Characteristics and Advantages
Hydrogenated bisphenol A phthalic anhydride resin is a polymer with bisphenol A as its basic structural unit. The carbon-carbon double bonds in its molecular structure confer unique physical and chemical properties. First, it exhibits a high heat deflection temperature, maintaining dimensional stability even at elevated temperatures. Second, the presence of carbon-carbon double bonds enhances its chemical resistance and oxidation resistance, enabling it to withstand corrosion by various chemicals. Additionally, the resin boasts excellent electrical insulation properties and flame retardancy, making it ideal for manufacturing electrical and electronic components.
Application Fields
In electronics, the resin is widely used to produce circuit boards, connectors, and casings, which require high strength, low dielectric constants, and minimal dielectric losses to ensure device performance and reliability. In the automotive industry, it is employed in parts such as bumpers, dashboards, and door panels, demanding superior mechanical properties, impact resistance, and wear resistance.

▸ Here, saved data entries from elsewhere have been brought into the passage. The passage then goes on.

-- ==== Sys2Proof/Laws/State.lean ====
section
/-! SUPPORT. One lemma for each field of the state under each update, so that no proof unfolds a record update. -/
namespace Sys2Proof.Machine

/-! ### setReg -/

@[simp] theorem State.setReg_pending (s : State) (a : Nat) (w : Word) : (s.setReg a w).pending = s.pending := rfl
@[simp] theorem State.setReg_phys (s : State) (a : Nat) (w : Word) : (s.setReg a w).phys = s.phys := rfl
@[simp] theorem State.setReg_lclk (s : State) (a : Nat) (w : Word) : (s.setReg a w).lclk = s.lclk := rfl
@[simp] theorem State.setReg_run (s : State) (a : Nat) (w : Word) : (s.setReg a w).run = s.run := rfl
@[simp] theorem State.setReg_steps (s : State) (a : Nat) (w : Word) : (s.setReg a w).steps = s.steps := rfl
@[simp] theorem State.setReg_freeCtr (s : State) (a : Nat) (w : Word) : (s.setReg a w).freeCtr = s.freeCtr := rfl
@[simp] theorem State.setReg_rdata (s : State) (a : Nat) (w : Word) : (s.setReg a w).rdata = s.rdata := rfl
@[simp] theorem State.setReg_strobe (s : State) (a : Nat) (w : Word) : (s.setReg a w).strobe = s.strobe := rfl
@[simp] theorem State.setReg_snaps (s : State) (a : Nat) (w : Word) : (s.setReg a w).snaps = s.snaps := rfl
@[simp] theorem State.setReg_held (s : State) (a : Nat) (w : Word) : (s.setReg a w).held = s.held := rfl
@[simp] theorem State.setReg_mem (s : State) (a : Nat) (w : Word) : (s.setReg a w).mem = s.mem := rfl
@[simp] theorem State.setReg_badPar (s : State) (a : Nat) (w : Word) : (s.setReg a w).badPar = s.badPar := rfl
@[simp] theorem State.setReg_sp (s : State) (a : Nat) (w : Word) : (s.setReg a w).sp = s.sp := rfl
@[simp] theorem State.setReg_snap (s : State) (a : Nat) (w : Word) : (s.setReg a w).snap = s.snap := rfl
@[simp] theorem State.setReg_seq (s : State) (a : Nat) (w : Word) : (s.setReg a w).seq = s.seq := rfl
@[simp] theorem State.setReg_led (s : State) (a : Nat) (w : Word) : (s.setReg a w).led = s.led := rfl
@[simp] theorem State.setReg_mark (s : State) (a : Nat) (w : Word) : (s.setReg a w).mark = s.mark := rfl
@[simp] theorem State.setReg_tout (s : State) (a : Nat) (w : Word) : (s.setReg a w).tout = s.tout := rfl
@[simp] theorem State.setReg_raf (s : State) (a : Nat) (w : Word) : (s.setReg a w).raf = s.raf := rfl
@[simp] theorem State.setReg_evs (s : State) (a : Nat) (w : Word) : (s.setReg a w).evs = s.evs := rfl
@[simp] theorem State.setReg_ax (s : State) (a : Nat) (w : Word) : (s.setReg a w).ax = s.ax := rfl
@[simp] theorem State.setReg_prevTick (s : State) (a : Nat) (w : Word) : (s.setReg a w).prevTick = s.prevTick := rfl
@[simp] theorem State.setReg_prevJumps (s : State) (a : Nat) (w : Word) : (s.setReg a w).prevJumps = s.prevJumps := rfl
@[simp] theorem State.setReg_attic (s : State) (a : Nat) (w : Word) : (s.setReg a w).attic = s.attic := rfl
@[simp] theorem State.setReg_lp (s : State) (a : Nat) (w : Word) : (s.setReg a w).lp = s.lp := rfl
@[simp] theorem State.setReg_outer (s : State) (a : Nat) (w : Word) : (s.setReg a w).outer = s.outer := rfl
@[simp] theorem State.setReg_fld (s : State) (a : Nat) (w : Word) : (s.setReg a w).fld = s.fld := rfl
@[simp] theorem State.setReg_bl (s : State) (a : Nat) (w : Word) : (s.setReg a w).bl = s.bl := rfl
@[simp] theorem State.setReg_stp (s : State) (a : Nat) (w : Word) : (s.setReg a w).stp = s.stp := rfl
@[simp] theorem State.setReg_stpOld (s : State) (a : Nat) (w : Word) : (s.setReg a w).stpOld = s.stpOld := rfl
@[simp] theorem State.setReg_gateLinks (s : State) (a : Nat) (w : Word) : (s.setReg a w).gateLinks = s.gateLinks := rfl
@[simp] theorem State.setReg_sleepGate (s : State) (a : Nat) (w : Word) : (s.setReg a w).sleepGate = s.sleepGate := rfl
@[simp] theorem State.setReg_chuck (s : State) (a : Nat) (w : Word) : (s.setReg a w).chuck = s.chuck := rfl
@[simp] theorem State.setReg_cmdIn (s : State) (a : Nat) (w : Word) : (s.setReg a w).cmdIn = s.cmdIn := rfl
@[simp] theorem State.setReg_sill (s : State) (a : Nat) (w : Word) : (s.setReg a w).sill = s.sill := rfl
@[simp] theorem State.setReg_core (s : State) (a : Nat) (w : Word) : (s.setReg a w).core = s.core := rfl
@[simp] theorem State.setReg_march (s : State) (a : Nat) (w : Word) : (s.setReg a w).march = s.march := rfl
@[simp] theorem State.setReg_hostPan (s : State) (a : Nat) (w : Word) : (s.setReg a w).hostPan = s.hostPan := rfl
@[simp] theorem State.setReg_jet (s : State) (a : Nat) (w : Word) : (s.setReg a w).jet = s.jet := rfl
@[simp] theorem State.setReg_bar (s : State) (a : Nat) (w : Word) : (s.setReg a w).bar = s.bar := rfl
@[simp] theorem State.setReg_skew (s : State) (a : Nat) (w : Word) : (s.setReg a w).skew = s.skew := rfl
@[simp] theorem State.setReg_jo (s : State) (a : Nat) (w : Word) : (s.setReg a w).jo = s.jo := rfl
@[simp] theorem State.setReg_cel (s : State) (a : Nat) (w : Word) : (s.setReg a w).cel = s.cel := rfl
@[simp] theorem State.setReg_past (s : State) (a : Nat) (w : Word) : (s.setReg a w).past = s.past := rfl
@[simp] theorem State.setReg_flash (s : State) (a : Nat) (w : Word) : (s.setReg a w).flash = s.flash := rfl
@[simp] theorem State.setReg_resetReq (s : State) (a : Nat) (w : Word) : (s.setReg a w).resetReq = s.resetReq := rfl
@[simp] theorem State.setReg_violAt (s : State) (a : Nat) (w : Word) : (s.setReg a w).violAt = s.violAt := rfl
@[simp] theorem State.setReg_sessions (s : State) (a : Nat) (w : Word) : (s.setReg a w).sessions = s.sessions := rfl
@[simp] theorem State.setReg_stream (s : State) (a : Nat) (w : Word) : (s.setReg a w).stream = s.stream := rfl
@[simp] theorem State.setReg_thr (s : State) (a : Nat) (w : Word) : (s.setReg a w).thr = s.thr := rfl
@[simp] theorem State.setReg_hw (s : State) (a : Nat) (w : Word) : (s.setReg a w).hw = s.hw := rfl
@[simp] theorem State.setReg_zen (s : State) (a : Nat) (w : Word) : (s.setReg a w).zen = s.zen := rfl
@[simp] theorem State.setReg_can (s : State) (a : Nat) (w : Word) : (s.setReg a w).can = s.can := rfl
@[simp] theorem State.setReg_boot (s : State) (a : Nat) (w : Word) : (s.setReg a w).boot = s.boot := rfl
@[simp] theorem State.setReg_fuses (s : State) (a : Nat) (w : Word) : (s.setReg a w).fuses = s.fuses := rfl
@[simp] theorem State.setReg_servo (s : State) (a : Nat) (w : Word) : (s.setReg a w).servo = s.servo := rfl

In construction, resin-based sheets, pipes, and profiles reinforce and decorate structures like roofs, walls, and window frames, offering aesthetic appeal and durability. In medical devices, the resin is used for surgical instruments and artificial joints, necessitating high safety and biocompatibility.

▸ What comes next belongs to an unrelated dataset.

-- ==== Sys2Proof/Laws/Exec.lean ====
section
/-! SUPPORT. What exec runs for each command. -/
set_option Elab.async false
namespace Sys2Proof.Machine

Challenges and Future Prospects
Despite its advantages, hydrogenated bisphenol A phthalic anhydride resin faces challenges. For instance, its high processing temperature complicates manufacturing, and its relatively high cost limits widespread adoption. Researchers are exploring solutions, such as improving production processes, developing new copolymers or blends, and reducing costs.
Looking ahead, advancements in technology and environmental standards will expand the resin’s applications. Nanotechnology could further enhance mechanical and thermal properties, while more economical synthesis routes are a key research focus.
As a high-performance thermosetting plastic matrix, hydrogenated bisphenol A phthalic anhydride resin leverages its exceptional mechanical strength, heat resistance, and chemical stability to deliver broad application potential. While challenges remain, ongoing technological innovations promise a promising future for this material.